(Beginning of MATERIALS PROVIDED)

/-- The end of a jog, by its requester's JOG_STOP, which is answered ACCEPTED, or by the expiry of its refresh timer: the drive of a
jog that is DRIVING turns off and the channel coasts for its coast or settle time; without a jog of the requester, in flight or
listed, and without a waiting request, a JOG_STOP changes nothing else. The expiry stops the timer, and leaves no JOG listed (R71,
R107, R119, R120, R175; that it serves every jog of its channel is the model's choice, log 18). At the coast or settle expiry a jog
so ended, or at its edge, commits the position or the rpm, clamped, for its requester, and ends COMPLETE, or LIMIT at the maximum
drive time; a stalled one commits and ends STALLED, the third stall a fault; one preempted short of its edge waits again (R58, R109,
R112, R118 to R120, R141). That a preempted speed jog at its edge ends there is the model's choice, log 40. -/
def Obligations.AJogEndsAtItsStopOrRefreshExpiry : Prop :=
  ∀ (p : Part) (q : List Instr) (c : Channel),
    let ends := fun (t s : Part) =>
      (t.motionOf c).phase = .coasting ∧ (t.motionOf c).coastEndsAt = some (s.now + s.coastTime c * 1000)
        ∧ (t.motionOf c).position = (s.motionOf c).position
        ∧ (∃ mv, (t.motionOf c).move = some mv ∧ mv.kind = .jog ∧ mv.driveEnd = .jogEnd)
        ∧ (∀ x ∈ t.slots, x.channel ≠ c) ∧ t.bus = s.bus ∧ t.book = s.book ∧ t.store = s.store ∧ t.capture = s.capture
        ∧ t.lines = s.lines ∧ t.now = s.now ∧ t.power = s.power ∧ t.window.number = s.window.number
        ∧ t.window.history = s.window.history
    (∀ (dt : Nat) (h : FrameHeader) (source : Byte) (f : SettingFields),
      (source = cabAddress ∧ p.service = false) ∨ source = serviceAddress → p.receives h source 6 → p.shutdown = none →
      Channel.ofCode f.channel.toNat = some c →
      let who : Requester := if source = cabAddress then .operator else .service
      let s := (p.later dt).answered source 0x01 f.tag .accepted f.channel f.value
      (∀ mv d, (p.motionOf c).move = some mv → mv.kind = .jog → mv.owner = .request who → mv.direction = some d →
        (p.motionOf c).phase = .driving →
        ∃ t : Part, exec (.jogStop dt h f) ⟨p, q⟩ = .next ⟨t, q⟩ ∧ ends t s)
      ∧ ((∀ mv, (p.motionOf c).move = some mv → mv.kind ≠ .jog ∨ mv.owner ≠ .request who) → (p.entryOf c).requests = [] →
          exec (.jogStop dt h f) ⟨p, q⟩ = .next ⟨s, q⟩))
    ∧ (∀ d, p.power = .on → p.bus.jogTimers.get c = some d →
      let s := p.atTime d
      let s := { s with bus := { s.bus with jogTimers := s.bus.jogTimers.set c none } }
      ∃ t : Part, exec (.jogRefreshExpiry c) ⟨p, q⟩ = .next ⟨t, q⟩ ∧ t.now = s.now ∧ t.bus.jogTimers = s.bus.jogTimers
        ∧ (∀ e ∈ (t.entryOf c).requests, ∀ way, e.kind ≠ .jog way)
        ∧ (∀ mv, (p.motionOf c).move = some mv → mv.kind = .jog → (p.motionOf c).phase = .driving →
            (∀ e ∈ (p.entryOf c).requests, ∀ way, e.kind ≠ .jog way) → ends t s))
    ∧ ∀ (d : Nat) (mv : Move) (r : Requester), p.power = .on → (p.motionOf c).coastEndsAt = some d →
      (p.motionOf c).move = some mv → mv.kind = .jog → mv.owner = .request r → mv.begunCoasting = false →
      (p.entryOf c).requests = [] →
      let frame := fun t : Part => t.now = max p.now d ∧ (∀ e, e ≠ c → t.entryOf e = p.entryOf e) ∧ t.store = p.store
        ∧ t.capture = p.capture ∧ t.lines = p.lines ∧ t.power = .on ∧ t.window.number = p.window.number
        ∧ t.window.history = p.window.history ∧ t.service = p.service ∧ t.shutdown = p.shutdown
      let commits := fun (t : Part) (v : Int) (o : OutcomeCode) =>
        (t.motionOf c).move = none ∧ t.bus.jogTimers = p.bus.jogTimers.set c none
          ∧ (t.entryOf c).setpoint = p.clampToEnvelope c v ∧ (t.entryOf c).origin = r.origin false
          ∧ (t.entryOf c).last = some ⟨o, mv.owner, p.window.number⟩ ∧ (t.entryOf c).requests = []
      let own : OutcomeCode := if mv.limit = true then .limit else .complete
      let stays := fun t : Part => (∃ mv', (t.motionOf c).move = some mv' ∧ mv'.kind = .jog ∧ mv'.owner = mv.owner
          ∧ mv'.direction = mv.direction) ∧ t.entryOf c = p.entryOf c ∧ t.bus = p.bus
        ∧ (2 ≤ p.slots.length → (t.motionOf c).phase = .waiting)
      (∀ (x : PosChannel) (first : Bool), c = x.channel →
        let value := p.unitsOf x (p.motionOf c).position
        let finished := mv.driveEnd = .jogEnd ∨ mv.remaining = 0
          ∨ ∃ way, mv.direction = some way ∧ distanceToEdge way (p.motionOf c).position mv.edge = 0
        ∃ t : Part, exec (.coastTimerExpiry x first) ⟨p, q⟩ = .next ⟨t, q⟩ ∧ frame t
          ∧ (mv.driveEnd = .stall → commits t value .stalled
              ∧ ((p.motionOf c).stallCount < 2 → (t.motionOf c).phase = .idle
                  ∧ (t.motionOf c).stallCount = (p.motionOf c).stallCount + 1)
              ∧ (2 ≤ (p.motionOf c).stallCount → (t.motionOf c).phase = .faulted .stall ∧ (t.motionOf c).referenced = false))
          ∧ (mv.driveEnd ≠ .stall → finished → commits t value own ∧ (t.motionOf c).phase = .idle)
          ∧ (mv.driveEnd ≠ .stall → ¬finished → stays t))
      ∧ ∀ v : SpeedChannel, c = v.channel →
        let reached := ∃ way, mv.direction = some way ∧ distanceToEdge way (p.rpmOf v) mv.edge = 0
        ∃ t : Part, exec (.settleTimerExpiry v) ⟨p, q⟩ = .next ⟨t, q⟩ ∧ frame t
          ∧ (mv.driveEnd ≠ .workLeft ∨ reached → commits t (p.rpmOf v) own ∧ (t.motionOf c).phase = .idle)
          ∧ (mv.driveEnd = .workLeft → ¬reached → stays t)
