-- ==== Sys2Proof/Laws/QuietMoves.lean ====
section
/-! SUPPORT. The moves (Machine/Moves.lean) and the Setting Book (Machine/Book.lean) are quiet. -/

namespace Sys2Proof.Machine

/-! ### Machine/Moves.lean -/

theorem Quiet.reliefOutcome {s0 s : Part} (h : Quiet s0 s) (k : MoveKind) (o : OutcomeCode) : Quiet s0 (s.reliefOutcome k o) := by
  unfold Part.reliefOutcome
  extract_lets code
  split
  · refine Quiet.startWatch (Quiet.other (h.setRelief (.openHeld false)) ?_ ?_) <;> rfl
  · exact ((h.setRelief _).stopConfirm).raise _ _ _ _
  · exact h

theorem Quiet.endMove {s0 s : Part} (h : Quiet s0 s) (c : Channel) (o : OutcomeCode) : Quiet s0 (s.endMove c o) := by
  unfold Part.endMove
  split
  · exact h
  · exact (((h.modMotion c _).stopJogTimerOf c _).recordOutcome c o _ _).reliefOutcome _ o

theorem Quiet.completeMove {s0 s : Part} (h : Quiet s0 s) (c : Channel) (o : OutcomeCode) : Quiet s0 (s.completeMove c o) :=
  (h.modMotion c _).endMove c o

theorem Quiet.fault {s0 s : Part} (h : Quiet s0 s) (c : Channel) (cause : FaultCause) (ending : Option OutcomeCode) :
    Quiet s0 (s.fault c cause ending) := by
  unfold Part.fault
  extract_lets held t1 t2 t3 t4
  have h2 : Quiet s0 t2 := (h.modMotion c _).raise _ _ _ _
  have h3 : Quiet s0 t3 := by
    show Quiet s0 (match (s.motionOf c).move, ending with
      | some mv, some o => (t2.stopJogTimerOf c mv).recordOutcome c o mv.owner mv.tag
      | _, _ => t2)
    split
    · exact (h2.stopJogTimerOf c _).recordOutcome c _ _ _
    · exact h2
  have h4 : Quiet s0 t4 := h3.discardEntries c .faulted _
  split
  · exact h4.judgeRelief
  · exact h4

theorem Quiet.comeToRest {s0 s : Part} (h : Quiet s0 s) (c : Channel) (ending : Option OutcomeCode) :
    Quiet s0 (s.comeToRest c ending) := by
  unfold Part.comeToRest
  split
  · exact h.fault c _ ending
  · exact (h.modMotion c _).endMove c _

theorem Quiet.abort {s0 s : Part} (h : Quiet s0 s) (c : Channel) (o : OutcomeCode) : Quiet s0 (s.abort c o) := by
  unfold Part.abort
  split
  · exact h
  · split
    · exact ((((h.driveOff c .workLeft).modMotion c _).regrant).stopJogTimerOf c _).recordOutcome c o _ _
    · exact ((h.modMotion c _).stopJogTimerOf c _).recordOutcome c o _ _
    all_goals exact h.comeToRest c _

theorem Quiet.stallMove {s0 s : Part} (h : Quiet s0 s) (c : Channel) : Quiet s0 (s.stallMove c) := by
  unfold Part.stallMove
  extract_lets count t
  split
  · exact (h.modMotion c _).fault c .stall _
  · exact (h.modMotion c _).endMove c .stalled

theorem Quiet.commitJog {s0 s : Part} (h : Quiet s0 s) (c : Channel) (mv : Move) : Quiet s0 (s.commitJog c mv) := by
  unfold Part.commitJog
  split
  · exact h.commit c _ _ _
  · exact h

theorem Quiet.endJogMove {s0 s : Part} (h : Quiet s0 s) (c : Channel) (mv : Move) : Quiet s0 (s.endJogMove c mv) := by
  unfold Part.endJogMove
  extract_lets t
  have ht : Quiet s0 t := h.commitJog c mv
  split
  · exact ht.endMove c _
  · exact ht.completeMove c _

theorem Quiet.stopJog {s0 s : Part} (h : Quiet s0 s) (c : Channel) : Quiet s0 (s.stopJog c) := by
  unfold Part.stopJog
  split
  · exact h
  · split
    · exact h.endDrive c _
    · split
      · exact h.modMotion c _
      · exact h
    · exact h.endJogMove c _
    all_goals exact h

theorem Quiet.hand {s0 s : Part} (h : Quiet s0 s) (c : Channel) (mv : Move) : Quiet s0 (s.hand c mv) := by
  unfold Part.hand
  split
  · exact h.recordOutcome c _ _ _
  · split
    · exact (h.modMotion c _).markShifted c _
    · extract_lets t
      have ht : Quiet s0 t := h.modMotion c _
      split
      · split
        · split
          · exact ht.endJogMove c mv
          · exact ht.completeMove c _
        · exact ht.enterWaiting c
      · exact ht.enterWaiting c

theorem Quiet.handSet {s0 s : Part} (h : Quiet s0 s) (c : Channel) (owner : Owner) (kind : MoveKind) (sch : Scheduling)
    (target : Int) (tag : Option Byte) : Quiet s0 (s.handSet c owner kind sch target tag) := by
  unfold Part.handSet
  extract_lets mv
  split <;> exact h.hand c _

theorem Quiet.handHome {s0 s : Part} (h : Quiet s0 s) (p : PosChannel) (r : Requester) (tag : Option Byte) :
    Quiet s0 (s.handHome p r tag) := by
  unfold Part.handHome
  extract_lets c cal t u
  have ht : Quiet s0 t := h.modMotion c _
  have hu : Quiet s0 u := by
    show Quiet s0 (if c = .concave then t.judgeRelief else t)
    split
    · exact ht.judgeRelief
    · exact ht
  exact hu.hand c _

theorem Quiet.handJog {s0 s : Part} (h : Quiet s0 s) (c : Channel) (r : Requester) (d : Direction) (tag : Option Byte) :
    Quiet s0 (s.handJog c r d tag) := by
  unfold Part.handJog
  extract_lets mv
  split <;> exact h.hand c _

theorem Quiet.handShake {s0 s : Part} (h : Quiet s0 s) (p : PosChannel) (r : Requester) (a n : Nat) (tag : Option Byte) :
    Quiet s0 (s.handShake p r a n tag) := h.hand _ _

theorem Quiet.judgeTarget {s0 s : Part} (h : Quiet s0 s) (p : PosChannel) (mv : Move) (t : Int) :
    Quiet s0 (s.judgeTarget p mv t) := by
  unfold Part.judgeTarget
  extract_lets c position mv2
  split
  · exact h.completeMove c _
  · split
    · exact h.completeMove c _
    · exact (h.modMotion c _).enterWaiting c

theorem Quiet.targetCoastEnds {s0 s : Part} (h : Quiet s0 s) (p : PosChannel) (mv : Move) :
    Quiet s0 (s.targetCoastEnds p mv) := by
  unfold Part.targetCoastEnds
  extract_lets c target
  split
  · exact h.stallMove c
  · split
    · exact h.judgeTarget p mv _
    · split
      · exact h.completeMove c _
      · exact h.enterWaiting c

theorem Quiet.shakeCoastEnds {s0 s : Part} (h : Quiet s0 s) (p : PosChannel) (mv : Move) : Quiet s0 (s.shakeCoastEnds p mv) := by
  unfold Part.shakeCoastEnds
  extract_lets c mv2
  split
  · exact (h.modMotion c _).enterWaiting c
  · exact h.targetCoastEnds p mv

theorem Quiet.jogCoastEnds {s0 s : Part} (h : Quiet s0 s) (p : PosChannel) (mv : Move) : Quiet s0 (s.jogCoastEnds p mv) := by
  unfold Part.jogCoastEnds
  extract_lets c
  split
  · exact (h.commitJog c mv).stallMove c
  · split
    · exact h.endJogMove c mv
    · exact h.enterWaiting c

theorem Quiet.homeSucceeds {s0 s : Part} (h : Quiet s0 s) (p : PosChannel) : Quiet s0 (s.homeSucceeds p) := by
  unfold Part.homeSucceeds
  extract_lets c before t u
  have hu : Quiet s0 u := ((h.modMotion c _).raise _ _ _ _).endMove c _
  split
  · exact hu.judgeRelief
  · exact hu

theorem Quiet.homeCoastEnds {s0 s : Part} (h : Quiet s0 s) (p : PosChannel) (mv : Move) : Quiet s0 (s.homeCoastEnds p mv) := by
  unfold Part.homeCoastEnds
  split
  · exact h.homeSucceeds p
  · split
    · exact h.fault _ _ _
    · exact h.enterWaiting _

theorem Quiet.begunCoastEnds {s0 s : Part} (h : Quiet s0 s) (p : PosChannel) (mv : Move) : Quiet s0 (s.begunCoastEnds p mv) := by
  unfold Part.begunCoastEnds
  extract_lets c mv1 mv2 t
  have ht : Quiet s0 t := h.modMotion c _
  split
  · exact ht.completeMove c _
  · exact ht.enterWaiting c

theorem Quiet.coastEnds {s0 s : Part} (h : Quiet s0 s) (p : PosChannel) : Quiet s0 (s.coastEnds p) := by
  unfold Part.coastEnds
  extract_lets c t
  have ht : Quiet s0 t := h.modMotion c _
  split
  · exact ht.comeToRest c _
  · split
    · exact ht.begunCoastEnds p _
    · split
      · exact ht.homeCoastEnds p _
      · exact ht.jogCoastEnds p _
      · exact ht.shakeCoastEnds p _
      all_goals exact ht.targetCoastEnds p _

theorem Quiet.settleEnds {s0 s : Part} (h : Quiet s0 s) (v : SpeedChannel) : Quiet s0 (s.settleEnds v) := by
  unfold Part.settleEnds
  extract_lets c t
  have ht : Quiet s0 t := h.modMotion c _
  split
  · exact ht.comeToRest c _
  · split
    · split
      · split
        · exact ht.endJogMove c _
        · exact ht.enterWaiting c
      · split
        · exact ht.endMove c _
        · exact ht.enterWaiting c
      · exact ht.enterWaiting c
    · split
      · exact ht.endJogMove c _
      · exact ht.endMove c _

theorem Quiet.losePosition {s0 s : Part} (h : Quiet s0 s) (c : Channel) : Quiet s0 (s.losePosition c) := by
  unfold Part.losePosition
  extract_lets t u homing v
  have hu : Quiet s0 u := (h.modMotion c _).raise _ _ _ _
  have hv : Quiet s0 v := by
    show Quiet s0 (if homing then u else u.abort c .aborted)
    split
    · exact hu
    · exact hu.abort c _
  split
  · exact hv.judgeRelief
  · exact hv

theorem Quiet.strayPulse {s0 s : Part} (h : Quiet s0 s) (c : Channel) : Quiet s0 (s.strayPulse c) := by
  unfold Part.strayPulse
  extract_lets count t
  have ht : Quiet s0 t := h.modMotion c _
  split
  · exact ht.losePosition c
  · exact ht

(End of MATERIALS PROVIDED)

> **DESCRIPTION OF THE TASK**:
Given the records above, reproduce precisely and only the lines between the line holding "ht.begunCoastEnds p _" and the line holding "all_goals exact ht.targetCoastEnds p _", inclusive.

> **SOLUTION TO THIS TASK**:
    · exact ht.begunCoastEnds p _
    · split
      · exact ht.homeCoastEnds p _
      · exact ht.jogCoastEnds p _
      · exact ht.shakeCoastEnds p _
      all_goals exact ht.targetCoastEnds p _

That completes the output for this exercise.